» **Problem to work on**
Only some lines are wanted. Transcribe, exactly, the lines below from the line with "a v).flash = s.flash := rfl" up to and including the line with "a v).reports = s.reports := rfl".

(Data for review begins)

-- ==== Sys2Proof/Laws/State.lean ====
section
/-! SUPPORT. The named updates of the state: one lemma for each field an update leaves, true by unfolding. -/

namespace Sys2Proof.Machine

@[simp] theorem State.setReg_pending (s : State) (a v : Nat) : (s.setReg a v).pending = s.pending := rfl
@[simp] theorem State.setReg_free (s : State) (a v : Nat) : (s.setReg a v).free = s.free := rfl
@[simp] theorem State.setReg_clock (s : State) (a v : Nat) : (s.setReg a v).clock = s.clock := rfl
@[simp] theorem State.setReg_mem (s : State) (a v : Nat) : (s.setReg a v).mem = s.mem := rfl
@[simp] theorem State.setReg_cores (s : State) (a v : Nat) : (s.setReg a v).cores = s.cores := rfl
@[simp] theorem State.setReg_parts (s : State) (a v : Nat) : (s.setReg a v).parts = s.parts := rfl
@[simp] theorem State.setReg_fab (s : State) (a v : Nat) : (s.setReg a v).fab = s.fab := rfl
@[simp] theorem State.setReg_fabNext (s : State) (a v : Nat) : (s.setReg a v).fabNext = s.fabNext := rfl
@[simp] theorem State.setReg_busy (s : State) (a v : Nat) : (s.setReg a v).busy = s.busy := rfl
@[simp] theorem State.setReg_merge (s : State) (a v : Nat) : (s.setReg a v).merge = s.merge := rfl
@[simp] theorem State.setReg_grants (s : State) (a v : Nat) : (s.setReg a v).grants = s.grants := rfl
@[simp] theorem State.setReg_turns (s : State) (a v : Nat) : (s.setReg a v).turns = s.turns := rfl
@[simp] theorem State.setReg_marchAt (s : State) (a v : Nat) : (s.setReg a v).marchAt = s.marchAt := rfl
@[simp] theorem State.setReg_pot (s : State) (a v : Nat) : (s.setReg a v).pot = s.pot := rfl
@[simp] theorem State.setReg_tally (s : State) (a v : Nat) : (s.setReg a v).tally = s.tally := rfl
@[simp] theorem State.setReg_links (s : State) (a v : Nat) : (s.setReg a v).links = s.links := rfl
@[simp] theorem State.setReg_scrubRow (s : State) (a v : Nat) : (s.setReg a v).scrubRow = s.scrubRow := rfl
@[simp] theorem State.setReg_chans (s : State) (a v : Nat) : (s.setReg a v).chans = s.chans := rfl
@[simp] theorem State.setReg_conns (s : State) (a v : Nat) : (s.setReg a v).conns = s.conns := rfl
@[simp] theorem State.setReg_connsUsed (s : State) (a v : Nat) : (s.setReg a v).connsUsed = s.connsUsed := rfl
@[simp] theorem State.setReg_kept (s : State) (a v : Nat) : (s.setReg a v).kept = s.kept := rfl
@[simp] theorem State.setReg_groups (s : State) (a v : Nat) : (s.setReg a v).groups = s.groups := rfl
@[simp] theorem State.setReg_groupParts (s : State) (a v : Nat) : (s.setReg a v).groupParts = s.groupParts := rfl
@[simp] theorem State.setReg_groupPend (s : State) (a v : Nat) : (s.setReg a v).groupPend = s.groupPend := rfl
@[simp] theorem State.setReg_echoes (s : State) (a v : Nat) : (s.setReg a v).echoes = s.echoes := rfl
@[simp] theorem State.setReg_assembly (s : State) (a v : Nat) : (s.setReg a v).assembly = s.assembly := rfl
@[simp] theorem State.setReg_epochs (s : State) (a v : Nat) : (s.setReg a v).epochs = s.epochs := rfl
@[simp] theorem State.setReg_past (s : State) (a v : Nat) : (s.setReg a v).past = s.past := rfl
@[simp] theorem State.setReg_early (s : State) (a v : Nat) : (s.setReg a v).early = s.early := rfl
@[simp] theorem State.setReg_admitAt (s : State) (a v : Nat) : (s.setReg a v).admitAt = s.admitAt := rfl
@[simp] theorem State.setReg_localQ (s : State) (a v : Nat) : (s.setReg a v).localQ = s.localQ := rfl
@[simp] theorem State.setReg_talPend (s : State) (a v : Nat) : (s.setReg a v).talPend = s.talPend := rfl
@[simp] theorem State.setReg_cairnOut (s : State) (a v : Nat) : (s.setReg a v).cairnOut = s.cairnOut := rfl
@[simp] theorem State.setReg_restore (s : State) (a v : Nat) : (s.setReg a v).restore = s.restore := rfl
@[simp] theorem State.setReg_storeOp (s : State) (a v : Nat) : (s.setReg a v).storeOp = s.storeOp := rfl
@[simp] theorem State.setReg_events (s : State) (a v : Nat) : (s.setReg a v).events = s.events := rfl
@[simp] theorem State.setReg_runs (s : State) (a v : Nat) : (s.setReg a v).runs = s.runs := rfl
@[simp] theorem State.setReg_sweeps (s : State) (a v : Nat) : (s.setReg a v).sweeps = s.sweeps := rfl
@[simp] theorem State.setReg_flash (s : State) (a v : Nat) : (s.setReg a v).flash = s.flash := rfl
@[simp] theorem State.setReg_update (s : State) (a v : Nat) : (s.setReg a v).update = s.update := rfl
@[simp] theorem State.setReg_reports (s : State) (a v : Nat) : (s.setReg a v).reports = s.reports := rfl
@[simp] theorem State.setReg_power (s : State) (a v : Nat) : (s.setReg a v).power = s.power := rfl
@[simp] theorem State.setReg_attempt (s : State) (a v : Nat) : (s.setReg a v).attempt = s.attempt := rfl
@[simp] theorem State.setReg_started (s : State) (a v : Nat) : (s.setReg a v).started = s.started := rfl
@[simp] theorem State.setReg_win (s : State) (a v : Nat) : (s.setReg a v).win = s.win := rfl
@[simp] theorem State.setReg_deficit (s : State) (a v : Nat) : (s.setReg a v).deficit = s.deficit := rfl
@[simp] theorem State.setReg_sealCost (s : State) (a v : Nat) : (s.setReg a v).sealCost = s.sealCost := rfl
@[simp] theorem State.setReg_loadWait (s : State) (a v : Nat) : (s.setReg a v).loadWait = s.loadWait := rfl
@[simp] theorem State.setReg_outbox (s : State) (a v : Nat) : (s.setReg a v).outbox = s.outbox := rfl

@[simp] theorem State.setFld_pending (s : State) (a hi lo v : Nat) : (s.setFld a hi lo v).pending = s.pending := rfl
@[simp] theorem State.setFld_free (s : State) (a hi lo v : Nat) : (s.setFld a hi lo v).free = s.free := rfl
@[simp] theorem State.setFld_clock (s : State) (a hi lo v : Nat) : (s.setFld a hi lo v).clock = s.clock := rfl
@[simp] theorem State.setFld_mem (s : State) (a hi lo v : Nat) : (s.setFld a hi lo v).mem = s.mem := rfl
@[simp] theorem State.setFld_cores (s : State) (a hi lo v : Nat) : (s.setFld a hi lo v).cores = s.cores := rfl
@[simp] theorem State.setFld_parts (s : State) (a hi lo v : Nat) : (s.setFld a hi lo v).parts = s.parts := rfl
@[simp] theorem State.setFld_fab (s : State) (a hi lo v : Nat) : (s.setFld a hi lo v).fab = s.fab := rfl
@[simp] theorem State.setFld_fabNext (s : State) (a hi lo v : Nat) : (s.setFld a hi lo v).fabNext = s.fabNext := rfl
@[simp] theorem State.setFld_busy (s : State) (a hi lo v : Nat) : (s.setFld a hi lo v).busy = s.busy := rfl
@[simp] theorem State.setFld_merge (s : State) (a hi lo v : Nat) : (s.setFld a hi lo v).merge = s.merge := rfl
@[simp] theorem State.setFld_grants (s : State) (a hi lo v : Nat) : (s.setFld a hi lo v).grants = s.grants := rfl
@[simp] theorem State.setFld_turns (s : State) (a hi lo v : Nat) : (s.setFld a hi lo v).turns = s.turns := rfl
@[simp] theorem State.setFld_marchAt (s : State) (a hi lo v : Nat) : (s.setFld a hi lo v).marchAt = s.marchAt := rfl
@[simp] theorem State.setFld_pot (s : State) (a hi lo v : Nat) : (s.setFld a hi lo v).pot = s.pot := rfl
@[simp] theorem State.setFld_tally (s : State) (a hi lo v : Nat) : (s.setFld a hi lo v).tally = s.tally := rfl
@[simp] theorem State.setFld_links (s : State) (a hi lo v : Nat) : (s.setFld a hi lo v).links = s.links := rfl
@[simp] theorem State.setFld_scrubRow (s : State) (a hi lo v : Nat) : (s.setFld a hi lo v).scrubRow = s.scrubRow := rfl
@[simp] theorem State.setFld_chans (s : State) (a hi lo v : Nat) : (s.setFld a hi lo v).chans = s.chans := rfl
@[simp] theorem State.setFld_conns (s : State) (a hi lo v : Nat) : (s.setFld a hi lo v).conns = s.conns := rfl
@[simp] theorem State.setFld_connsUsed (s : State) (a hi lo v : Nat) : (s.setFld a hi lo v).connsUsed = s.connsUsed := rfl
@[simp] theorem State.setFld_kept (s : State) (a hi lo v : Nat) : (s.setFld a hi lo v).kept = s.kept := rfl
@[simp] theorem State.setFld_groups (s : State) (a hi lo v : Nat) : (s.setFld a hi lo v).groups = s.groups := rfl
@[simp] theorem State.setFld_groupParts (s : State) (a hi lo v : Nat) : (s.setFld a hi lo v).groupParts = s.groupParts := rfl
@[simp] theorem State.setFld_groupPend (s : State) (a hi lo v : Nat) : (s.setFld a hi lo v).groupPend = s.groupPend := rfl
@[simp] theorem State.setFld_echoes (s : State) (a hi lo v : Nat) : (s.setFld a hi lo v).echoes = s.echoes := rfl
@[simp] theorem State.setFld_assembly (s : State) (a hi lo v : Nat) : (s.setFld a hi lo v).assembly = s.assembly := rfl
@[simp] theorem State.setFld_epochs (s : State) (a hi lo v : Nat) : (s.setFld a hi lo v).epochs = s.epochs := rfl
@[simp] theorem State.setFld_past (s : State) (a hi lo v : Nat) : (s.setFld a hi lo v).past = s.past := rfl
@[simp] theorem State.setFld_early (s : State) (a hi lo v : Nat) : (s.setFld a hi lo v).early = s.early := rfl
@[simp] theorem State.setFld_admitAt (s : State) (a hi lo v : Nat) : (s.setFld a hi lo v).admitAt = s.admitAt := rfl
@[simp] theorem State.setFld_localQ (s : State) (a hi lo v : Nat) : (s.setFld a hi lo v).localQ = s.localQ := rfl
@[simp] theorem State.setFld_talPend (s : State) (a hi lo v : Nat) : (s.setFld a hi lo v).talPend = s.talPend := rfl
@[simp] theorem State.setFld_cairnOut (s : State) (a hi lo v : Nat) : (s.setFld a hi lo v).cairnOut = s.cairnOut := rfl
@[simp] theorem State.setFld_restore (s : State) (a hi lo v : Nat) : (s.setFld a hi lo v).restore = s.restore := rfl
@[simp] theorem State.setFld_storeOp (s : State) (a hi lo v : Nat) : (s.setFld a hi lo v).storeOp = s.storeOp := rfl
@[simp] theorem State.setFld_events (s : State) (a hi lo v : Nat) : (s.setFld a hi lo v).events = s.events := rfl
@[simp] theorem State.setFld_runs (s : State) (a hi lo v : Nat) : (s.setFld a hi lo v).runs = s.runs := rfl
@[simp] theorem State.setFld_sweeps (s : State) (a hi lo v : Nat) : (s.setFld a hi lo v).sweeps = s.sweeps := rfl
@[simp] theorem State.setFld_flash (s : State) (a hi lo v : Nat) : (s.setFld a hi lo v).flash = s.flash := rfl
@[simp] theorem State.setFld_update (s : State) (a hi lo v : Nat) : (s.setFld a hi lo v).update = s.update := rfl
@[simp] theorem State.setFld_reports (s : State) (a hi lo v : Nat) : (s.setFld a hi lo v).reports = s.reports := rfl
@[simp] theorem State.setFld_power (s : State) (a hi lo v : Nat) : (s.setFld a hi lo v).power = s.power := rfl
@[simp] theorem State.setFld_attempt (s : State) (a hi lo v : Nat) : (s.setFld a hi lo v).attempt = s.attempt := rfl
@[simp] theorem State.setFld_started (s : State) (a hi lo v : Nat) : (s.setFld a hi lo v).started = s.started := rfl
@[simp] theorem State.setFld_win (s : State) (a hi lo v : Nat) : (s.setFld a hi lo v).win = s.win := rfl
@[simp] theorem State.setFld_deficit (s : State) (a hi lo v : Nat) : (s.setFld a hi lo v).deficit = s.deficit := rfl
@[simp] theorem State.setFld_sealCost (s : State) (a hi lo v : Nat) : (s.setFld a hi lo v).sealCost = s.sealCost := rfl
@[simp] theorem State.setFld_loadWait (s : State) (a hi lo v : Nat) : (s.setFld a hi lo v).loadWait = s.loadWait := rfl
@[simp] theorem State.setFld_outbox (s : State) (a hi lo v : Nat) : (s.setFld a hi lo v).outbox = s.outbox := rfl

(Data for review ends)

» **Task output**
@[simp] theorem State.setReg_flash (s : State) (a v : Nat) : (s.setReg a v).flash = s.flash := rfl
@[simp] theorem State.setReg_update (s : State) (a v : Nat) : (s.setReg a v).update = s.update := rfl
@[simp] theorem State.setReg_reports (s : State) (a v : Nat) : (s.setReg a v).reports = s.reports := rfl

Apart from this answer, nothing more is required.